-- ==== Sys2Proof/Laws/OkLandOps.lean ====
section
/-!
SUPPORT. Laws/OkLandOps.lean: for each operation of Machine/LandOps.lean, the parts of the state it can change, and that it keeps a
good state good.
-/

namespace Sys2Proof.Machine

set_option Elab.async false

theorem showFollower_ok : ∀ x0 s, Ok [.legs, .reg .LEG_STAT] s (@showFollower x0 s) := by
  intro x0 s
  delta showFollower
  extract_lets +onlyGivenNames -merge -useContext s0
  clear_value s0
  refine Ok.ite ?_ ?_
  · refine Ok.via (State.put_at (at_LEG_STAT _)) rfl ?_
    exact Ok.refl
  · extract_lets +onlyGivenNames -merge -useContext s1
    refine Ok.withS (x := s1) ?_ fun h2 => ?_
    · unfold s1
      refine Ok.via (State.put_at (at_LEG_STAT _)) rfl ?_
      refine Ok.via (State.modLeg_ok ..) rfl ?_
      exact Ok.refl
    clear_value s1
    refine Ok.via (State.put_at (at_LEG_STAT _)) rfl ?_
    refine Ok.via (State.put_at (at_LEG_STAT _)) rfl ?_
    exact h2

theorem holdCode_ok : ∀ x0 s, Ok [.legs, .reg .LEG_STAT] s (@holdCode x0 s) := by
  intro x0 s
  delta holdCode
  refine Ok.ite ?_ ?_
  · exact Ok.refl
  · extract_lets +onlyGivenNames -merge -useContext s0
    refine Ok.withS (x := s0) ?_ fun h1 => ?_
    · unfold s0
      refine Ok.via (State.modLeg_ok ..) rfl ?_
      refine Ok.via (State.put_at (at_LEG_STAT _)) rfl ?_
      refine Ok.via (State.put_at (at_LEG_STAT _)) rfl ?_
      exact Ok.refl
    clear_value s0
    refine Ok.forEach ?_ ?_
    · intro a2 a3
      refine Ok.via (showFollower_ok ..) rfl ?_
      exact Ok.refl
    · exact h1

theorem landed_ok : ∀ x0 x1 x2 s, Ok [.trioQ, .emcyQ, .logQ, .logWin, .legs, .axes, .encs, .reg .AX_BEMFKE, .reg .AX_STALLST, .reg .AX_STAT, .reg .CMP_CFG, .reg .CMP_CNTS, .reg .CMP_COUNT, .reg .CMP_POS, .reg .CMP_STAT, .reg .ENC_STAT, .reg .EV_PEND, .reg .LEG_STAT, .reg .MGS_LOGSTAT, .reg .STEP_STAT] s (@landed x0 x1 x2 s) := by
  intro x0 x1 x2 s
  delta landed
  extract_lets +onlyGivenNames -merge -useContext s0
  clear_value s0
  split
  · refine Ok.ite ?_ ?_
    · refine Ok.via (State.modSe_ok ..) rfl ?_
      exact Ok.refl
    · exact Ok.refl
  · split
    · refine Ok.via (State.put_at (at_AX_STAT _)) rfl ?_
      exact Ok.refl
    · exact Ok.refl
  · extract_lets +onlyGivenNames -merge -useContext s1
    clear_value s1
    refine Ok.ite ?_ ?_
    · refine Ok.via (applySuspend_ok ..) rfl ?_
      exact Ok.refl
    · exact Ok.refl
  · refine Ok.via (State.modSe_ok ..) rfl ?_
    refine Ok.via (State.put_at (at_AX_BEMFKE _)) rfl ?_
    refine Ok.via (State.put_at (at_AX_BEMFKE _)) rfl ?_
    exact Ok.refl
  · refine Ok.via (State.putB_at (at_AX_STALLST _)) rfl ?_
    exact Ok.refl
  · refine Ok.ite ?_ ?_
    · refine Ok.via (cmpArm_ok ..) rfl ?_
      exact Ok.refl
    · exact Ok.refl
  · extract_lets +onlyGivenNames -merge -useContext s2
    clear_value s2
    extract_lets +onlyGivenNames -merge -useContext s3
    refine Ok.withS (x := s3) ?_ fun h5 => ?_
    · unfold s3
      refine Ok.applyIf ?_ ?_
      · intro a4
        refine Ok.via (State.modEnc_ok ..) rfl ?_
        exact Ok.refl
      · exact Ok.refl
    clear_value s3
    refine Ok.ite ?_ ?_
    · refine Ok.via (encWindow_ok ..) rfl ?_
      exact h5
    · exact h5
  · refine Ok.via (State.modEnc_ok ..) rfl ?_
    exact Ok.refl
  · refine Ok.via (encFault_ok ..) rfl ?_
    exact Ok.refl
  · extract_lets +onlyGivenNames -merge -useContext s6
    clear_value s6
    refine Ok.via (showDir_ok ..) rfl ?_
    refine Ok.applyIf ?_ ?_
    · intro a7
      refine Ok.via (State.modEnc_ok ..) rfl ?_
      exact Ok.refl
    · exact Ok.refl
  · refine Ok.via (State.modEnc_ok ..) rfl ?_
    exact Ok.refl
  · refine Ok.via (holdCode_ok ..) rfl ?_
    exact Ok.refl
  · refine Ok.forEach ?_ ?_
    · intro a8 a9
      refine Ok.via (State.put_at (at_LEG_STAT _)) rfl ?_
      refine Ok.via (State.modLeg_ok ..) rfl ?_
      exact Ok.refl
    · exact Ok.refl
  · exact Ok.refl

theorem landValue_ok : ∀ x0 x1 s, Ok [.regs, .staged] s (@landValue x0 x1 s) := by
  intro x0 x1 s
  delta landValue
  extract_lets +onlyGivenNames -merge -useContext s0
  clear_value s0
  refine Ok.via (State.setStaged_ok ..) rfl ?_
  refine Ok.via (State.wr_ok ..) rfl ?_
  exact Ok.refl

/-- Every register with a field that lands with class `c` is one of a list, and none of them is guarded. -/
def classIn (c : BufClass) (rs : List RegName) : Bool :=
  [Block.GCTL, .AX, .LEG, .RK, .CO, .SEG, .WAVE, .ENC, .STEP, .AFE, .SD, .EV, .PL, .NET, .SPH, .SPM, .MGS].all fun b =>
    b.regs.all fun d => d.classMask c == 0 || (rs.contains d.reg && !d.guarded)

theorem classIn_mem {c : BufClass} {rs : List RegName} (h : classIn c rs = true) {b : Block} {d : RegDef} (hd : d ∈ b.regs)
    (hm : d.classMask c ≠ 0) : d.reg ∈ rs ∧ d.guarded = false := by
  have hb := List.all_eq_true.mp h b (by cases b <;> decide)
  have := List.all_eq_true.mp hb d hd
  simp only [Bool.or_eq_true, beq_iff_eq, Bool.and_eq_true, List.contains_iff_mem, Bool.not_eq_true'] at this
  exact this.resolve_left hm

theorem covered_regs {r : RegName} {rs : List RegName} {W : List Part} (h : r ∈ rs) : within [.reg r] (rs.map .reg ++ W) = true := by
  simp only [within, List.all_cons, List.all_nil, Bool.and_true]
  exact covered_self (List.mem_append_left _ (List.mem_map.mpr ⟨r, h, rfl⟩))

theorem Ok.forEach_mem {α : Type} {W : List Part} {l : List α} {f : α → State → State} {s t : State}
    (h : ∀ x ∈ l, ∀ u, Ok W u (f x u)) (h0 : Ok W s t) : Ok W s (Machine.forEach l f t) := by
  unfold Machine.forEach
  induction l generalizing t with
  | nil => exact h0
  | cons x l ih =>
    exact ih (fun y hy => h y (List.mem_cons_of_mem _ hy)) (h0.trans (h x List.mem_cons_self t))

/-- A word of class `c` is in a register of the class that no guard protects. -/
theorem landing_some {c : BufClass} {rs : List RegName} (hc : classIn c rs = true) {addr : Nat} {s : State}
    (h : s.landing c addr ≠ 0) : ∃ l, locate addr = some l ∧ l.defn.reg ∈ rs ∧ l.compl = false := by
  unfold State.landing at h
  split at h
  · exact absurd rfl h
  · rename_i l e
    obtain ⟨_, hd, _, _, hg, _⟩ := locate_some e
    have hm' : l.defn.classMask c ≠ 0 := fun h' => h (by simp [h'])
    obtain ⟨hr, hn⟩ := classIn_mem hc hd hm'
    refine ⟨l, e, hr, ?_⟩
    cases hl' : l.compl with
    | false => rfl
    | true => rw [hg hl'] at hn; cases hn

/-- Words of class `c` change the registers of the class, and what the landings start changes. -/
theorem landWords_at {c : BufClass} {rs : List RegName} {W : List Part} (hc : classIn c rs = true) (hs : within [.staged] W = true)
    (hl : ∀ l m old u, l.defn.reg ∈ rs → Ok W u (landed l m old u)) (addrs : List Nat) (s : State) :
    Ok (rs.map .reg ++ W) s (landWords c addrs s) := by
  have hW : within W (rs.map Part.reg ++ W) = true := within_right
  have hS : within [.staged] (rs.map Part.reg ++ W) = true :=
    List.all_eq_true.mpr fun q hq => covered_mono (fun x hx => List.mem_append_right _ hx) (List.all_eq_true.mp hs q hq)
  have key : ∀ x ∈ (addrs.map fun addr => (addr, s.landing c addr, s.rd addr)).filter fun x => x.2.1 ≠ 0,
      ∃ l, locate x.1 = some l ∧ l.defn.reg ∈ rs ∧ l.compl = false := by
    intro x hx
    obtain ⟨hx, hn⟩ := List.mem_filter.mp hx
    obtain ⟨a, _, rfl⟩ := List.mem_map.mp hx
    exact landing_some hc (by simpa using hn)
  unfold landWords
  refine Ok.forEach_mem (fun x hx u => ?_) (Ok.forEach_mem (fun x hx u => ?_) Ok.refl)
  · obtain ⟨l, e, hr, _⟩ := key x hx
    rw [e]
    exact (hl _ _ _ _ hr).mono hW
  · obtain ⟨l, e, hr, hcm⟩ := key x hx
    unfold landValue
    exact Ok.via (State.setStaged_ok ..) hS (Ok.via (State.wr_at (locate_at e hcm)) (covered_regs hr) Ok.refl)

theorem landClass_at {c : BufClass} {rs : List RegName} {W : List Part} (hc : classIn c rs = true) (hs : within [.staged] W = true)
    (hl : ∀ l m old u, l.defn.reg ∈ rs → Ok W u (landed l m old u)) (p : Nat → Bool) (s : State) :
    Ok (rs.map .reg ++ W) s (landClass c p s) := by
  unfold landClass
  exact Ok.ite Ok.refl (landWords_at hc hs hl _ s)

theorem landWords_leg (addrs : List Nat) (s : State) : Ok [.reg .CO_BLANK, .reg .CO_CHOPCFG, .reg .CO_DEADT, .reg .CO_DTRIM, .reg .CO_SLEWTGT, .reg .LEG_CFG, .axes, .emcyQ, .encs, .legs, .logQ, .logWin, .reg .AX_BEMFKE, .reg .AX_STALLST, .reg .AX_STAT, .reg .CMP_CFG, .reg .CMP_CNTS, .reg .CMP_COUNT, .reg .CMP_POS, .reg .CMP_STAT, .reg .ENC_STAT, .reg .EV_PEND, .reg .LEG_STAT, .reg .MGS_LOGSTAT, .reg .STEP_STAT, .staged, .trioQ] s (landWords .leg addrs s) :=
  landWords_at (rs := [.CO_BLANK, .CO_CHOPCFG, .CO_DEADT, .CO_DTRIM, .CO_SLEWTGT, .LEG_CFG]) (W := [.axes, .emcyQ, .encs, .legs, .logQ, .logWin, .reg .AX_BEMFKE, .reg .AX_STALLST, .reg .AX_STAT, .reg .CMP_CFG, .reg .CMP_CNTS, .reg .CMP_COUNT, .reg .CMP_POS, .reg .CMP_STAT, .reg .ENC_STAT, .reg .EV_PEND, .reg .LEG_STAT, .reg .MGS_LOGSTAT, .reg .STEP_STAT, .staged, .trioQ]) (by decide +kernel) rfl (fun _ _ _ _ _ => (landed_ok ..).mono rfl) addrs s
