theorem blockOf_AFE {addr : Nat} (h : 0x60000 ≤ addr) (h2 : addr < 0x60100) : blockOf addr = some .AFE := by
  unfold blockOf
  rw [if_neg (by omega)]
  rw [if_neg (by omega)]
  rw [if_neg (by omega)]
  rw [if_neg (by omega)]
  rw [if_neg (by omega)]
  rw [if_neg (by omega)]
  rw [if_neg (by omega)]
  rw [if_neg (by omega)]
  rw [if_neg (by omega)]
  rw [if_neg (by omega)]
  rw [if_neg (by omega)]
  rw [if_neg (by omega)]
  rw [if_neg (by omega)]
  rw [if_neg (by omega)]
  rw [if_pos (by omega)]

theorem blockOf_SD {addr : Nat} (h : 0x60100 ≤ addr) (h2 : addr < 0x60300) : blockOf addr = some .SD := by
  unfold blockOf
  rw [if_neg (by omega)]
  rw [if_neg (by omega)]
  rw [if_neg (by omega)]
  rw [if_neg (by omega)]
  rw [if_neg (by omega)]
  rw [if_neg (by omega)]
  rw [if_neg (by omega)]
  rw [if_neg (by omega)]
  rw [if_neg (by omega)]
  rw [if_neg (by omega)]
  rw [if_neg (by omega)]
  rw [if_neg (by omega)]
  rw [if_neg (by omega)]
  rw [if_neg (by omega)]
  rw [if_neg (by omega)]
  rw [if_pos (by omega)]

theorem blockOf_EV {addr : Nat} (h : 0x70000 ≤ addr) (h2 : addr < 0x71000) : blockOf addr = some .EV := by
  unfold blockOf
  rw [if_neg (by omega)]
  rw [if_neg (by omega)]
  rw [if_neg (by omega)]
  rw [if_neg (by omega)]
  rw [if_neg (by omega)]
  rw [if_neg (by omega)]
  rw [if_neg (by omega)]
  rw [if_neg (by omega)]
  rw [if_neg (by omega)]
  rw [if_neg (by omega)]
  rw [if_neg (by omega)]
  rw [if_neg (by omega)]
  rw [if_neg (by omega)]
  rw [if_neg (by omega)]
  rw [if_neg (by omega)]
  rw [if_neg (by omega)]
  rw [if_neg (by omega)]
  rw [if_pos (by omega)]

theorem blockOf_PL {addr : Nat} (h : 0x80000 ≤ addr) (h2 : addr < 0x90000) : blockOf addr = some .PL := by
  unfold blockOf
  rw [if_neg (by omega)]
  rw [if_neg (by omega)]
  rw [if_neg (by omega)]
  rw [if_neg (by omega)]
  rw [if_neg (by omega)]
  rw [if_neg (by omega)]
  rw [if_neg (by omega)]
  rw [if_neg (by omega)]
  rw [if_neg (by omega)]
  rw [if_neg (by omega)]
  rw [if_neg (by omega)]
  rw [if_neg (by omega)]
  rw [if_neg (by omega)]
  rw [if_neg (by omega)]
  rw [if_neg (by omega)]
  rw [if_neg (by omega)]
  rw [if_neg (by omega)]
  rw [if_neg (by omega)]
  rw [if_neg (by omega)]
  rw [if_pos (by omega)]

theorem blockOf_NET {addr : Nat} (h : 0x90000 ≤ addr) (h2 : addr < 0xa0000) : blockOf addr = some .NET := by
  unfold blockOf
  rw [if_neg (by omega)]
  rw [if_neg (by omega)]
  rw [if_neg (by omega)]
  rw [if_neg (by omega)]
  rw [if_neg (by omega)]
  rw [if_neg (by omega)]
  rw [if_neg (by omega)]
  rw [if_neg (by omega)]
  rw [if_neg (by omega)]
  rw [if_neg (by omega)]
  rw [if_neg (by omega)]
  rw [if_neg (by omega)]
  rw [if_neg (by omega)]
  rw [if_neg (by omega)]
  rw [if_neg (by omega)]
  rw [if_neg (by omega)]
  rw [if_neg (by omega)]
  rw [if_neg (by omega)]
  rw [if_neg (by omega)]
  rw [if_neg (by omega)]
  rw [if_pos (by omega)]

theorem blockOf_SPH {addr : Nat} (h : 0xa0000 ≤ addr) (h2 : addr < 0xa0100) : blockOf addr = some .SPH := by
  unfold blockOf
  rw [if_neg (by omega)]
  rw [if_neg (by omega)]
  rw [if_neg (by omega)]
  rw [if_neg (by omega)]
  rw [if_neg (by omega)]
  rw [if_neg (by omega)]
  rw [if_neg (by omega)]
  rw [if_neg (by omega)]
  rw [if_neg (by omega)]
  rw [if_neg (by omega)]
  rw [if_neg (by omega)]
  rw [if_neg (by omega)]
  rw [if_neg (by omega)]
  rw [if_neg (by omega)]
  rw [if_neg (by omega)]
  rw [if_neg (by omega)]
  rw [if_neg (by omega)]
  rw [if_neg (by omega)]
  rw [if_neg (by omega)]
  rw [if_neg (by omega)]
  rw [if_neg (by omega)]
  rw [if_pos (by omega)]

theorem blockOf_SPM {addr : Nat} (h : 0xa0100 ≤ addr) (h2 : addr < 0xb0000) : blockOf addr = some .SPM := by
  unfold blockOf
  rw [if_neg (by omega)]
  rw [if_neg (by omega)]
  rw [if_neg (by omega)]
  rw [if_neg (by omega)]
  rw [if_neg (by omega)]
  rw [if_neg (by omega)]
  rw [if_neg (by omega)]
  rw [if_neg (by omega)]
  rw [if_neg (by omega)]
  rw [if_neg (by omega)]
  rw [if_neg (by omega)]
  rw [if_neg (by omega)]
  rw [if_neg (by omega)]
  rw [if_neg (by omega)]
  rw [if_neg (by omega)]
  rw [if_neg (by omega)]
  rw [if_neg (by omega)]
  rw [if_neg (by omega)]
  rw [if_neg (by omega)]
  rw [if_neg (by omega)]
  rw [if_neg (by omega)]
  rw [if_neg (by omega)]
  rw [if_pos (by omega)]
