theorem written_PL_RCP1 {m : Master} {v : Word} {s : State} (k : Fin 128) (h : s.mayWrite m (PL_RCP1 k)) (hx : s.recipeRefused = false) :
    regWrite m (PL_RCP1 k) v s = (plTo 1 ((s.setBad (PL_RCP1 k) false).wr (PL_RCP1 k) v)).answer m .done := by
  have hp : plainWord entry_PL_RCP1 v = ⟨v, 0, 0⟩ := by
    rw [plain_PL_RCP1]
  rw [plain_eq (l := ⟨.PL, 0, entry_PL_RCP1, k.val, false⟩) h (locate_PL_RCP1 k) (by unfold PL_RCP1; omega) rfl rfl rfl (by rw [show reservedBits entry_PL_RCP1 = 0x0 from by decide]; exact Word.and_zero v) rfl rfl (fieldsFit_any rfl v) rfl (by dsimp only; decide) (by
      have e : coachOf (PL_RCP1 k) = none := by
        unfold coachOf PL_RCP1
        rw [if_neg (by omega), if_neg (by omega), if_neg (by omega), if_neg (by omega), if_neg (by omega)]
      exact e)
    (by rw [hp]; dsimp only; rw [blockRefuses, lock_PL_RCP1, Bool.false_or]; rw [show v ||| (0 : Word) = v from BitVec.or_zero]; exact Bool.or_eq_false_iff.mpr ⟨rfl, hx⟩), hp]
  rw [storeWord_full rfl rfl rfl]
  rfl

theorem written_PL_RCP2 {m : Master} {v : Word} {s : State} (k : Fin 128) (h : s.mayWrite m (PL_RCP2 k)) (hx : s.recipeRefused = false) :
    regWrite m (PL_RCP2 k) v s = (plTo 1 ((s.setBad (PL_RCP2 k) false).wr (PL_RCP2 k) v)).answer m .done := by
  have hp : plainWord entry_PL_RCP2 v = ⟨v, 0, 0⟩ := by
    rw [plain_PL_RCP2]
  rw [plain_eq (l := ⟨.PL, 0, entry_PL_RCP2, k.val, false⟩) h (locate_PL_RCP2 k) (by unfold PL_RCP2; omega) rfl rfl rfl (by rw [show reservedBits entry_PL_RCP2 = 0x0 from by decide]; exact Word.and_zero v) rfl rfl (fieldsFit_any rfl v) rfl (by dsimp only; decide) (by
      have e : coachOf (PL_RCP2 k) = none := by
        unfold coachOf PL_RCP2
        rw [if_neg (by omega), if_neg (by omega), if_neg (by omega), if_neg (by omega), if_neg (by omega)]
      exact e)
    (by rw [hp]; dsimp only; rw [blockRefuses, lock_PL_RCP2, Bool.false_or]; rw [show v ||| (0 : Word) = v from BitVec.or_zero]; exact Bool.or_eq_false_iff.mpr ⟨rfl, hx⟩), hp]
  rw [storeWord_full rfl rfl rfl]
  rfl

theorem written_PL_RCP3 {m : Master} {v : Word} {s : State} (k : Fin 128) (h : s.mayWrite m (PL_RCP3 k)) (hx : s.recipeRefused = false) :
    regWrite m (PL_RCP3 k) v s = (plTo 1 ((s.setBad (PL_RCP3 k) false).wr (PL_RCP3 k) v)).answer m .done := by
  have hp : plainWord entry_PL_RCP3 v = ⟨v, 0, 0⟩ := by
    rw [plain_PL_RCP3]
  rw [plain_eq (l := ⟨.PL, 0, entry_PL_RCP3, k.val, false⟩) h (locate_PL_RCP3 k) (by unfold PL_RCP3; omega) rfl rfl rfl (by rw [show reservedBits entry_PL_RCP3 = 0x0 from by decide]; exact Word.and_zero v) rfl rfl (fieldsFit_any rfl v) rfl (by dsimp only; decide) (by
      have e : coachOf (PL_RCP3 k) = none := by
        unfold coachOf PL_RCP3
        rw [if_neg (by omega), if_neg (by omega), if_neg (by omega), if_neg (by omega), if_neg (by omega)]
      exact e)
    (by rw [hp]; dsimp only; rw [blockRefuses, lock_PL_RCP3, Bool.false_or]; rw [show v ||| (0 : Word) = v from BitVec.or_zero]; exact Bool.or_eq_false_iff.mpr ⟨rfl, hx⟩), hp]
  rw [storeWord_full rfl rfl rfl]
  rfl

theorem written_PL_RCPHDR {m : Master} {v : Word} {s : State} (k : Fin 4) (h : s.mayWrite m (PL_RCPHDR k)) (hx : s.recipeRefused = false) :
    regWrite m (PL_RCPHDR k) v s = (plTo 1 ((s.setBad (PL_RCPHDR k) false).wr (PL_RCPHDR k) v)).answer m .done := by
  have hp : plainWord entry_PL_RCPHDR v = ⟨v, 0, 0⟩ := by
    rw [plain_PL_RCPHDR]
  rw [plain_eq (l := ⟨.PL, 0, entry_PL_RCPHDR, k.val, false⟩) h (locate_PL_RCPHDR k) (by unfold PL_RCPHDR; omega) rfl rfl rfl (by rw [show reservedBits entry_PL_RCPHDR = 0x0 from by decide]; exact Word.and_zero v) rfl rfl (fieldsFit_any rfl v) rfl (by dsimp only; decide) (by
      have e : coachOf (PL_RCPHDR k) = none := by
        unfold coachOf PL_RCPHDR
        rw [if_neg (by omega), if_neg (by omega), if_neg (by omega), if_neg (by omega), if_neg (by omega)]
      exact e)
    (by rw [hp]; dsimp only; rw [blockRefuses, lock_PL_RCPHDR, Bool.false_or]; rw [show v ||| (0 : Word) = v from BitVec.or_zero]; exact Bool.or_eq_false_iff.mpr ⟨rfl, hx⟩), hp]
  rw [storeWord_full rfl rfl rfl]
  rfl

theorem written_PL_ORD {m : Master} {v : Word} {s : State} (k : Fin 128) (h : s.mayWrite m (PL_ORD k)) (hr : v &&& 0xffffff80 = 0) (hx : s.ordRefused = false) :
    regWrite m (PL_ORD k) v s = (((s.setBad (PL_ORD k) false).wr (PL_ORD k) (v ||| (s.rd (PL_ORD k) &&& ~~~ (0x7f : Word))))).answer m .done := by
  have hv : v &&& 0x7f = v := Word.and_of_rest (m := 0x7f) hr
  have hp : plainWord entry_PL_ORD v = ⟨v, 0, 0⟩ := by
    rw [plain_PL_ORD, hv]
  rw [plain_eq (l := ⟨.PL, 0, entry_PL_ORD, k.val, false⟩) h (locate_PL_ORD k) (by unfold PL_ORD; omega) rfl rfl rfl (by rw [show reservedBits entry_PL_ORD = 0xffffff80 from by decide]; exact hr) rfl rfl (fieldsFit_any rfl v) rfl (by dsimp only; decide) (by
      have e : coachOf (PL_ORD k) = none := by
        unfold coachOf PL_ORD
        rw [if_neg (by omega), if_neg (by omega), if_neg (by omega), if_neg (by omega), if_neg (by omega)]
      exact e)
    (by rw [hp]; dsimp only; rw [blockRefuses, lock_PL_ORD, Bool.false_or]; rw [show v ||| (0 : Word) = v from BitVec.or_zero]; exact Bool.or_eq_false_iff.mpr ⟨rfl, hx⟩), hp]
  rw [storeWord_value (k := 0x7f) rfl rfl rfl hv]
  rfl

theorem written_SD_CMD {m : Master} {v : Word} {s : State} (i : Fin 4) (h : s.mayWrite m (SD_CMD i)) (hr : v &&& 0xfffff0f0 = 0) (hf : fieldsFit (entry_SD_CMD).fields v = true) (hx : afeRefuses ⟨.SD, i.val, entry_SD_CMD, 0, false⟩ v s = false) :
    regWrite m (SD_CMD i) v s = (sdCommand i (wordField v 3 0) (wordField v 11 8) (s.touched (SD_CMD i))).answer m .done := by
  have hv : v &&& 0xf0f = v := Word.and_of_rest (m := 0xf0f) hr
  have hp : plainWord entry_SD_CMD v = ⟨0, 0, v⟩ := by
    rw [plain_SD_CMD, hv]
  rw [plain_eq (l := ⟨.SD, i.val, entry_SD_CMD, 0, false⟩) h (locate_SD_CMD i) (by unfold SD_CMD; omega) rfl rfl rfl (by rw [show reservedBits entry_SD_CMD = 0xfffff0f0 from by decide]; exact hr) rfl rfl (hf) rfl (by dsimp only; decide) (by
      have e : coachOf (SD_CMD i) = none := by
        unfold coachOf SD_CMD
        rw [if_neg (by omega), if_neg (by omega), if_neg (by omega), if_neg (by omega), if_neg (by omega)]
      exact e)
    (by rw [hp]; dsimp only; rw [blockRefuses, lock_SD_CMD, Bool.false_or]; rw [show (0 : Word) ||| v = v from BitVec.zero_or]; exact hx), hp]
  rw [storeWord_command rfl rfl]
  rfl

··········

EXERCISE DESCRIPTION:
From the entries, report every line in which the string "Master" occurs.

ANSWER TO THIS EXERCISE:
theorem written_PL_RCP1 {m : Master} {v : Word} {s : State} (k : Fin 128) (h : s.mayWrite m (PL_RCP1 k)) (hx : s.recipeRefused = false) :
theorem written_PL_RCP2 {m : Master} {v : Word} {s : State} (k : Fin 128) (h : s.mayWrite m (PL_RCP2 k)) (hx : s.recipeRefused = false) :
theorem written_PL_RCP3 {m : Master} {v : Word} {s : State} (k : Fin 128) (h : s.mayWrite m (PL_RCP3 k)) (hx : s.recipeRefused = false) :
theorem written_PL_RCPHDR {m : Master} {v : Word} {s : State} (k : Fin 4) (h : s.mayWrite m (PL_RCPHDR k)) (hx : s.recipeRefused = false) :
theorem written_PL_ORD {m : Master} {v : Word} {s : State} (k : Fin 128) (h : s.mayWrite m (PL_ORD k)) (hr : v &&& 0xffffff80 = 0) (hx : s.ordRefused = false) :
theorem written_SD_CMD {m : Master} {v : Word} {s : State} (i : Fin 4) (h : s.mayWrite m (SD_CMD i)) (hr : v &&& 0xfffff0f0 = 0) (hf : fieldsFit (entry_SD_CMD).fields v = true) (hx : afeRefuses ⟨.SD, i.val, entry_SD_CMD, 0, false⟩ v s = false) :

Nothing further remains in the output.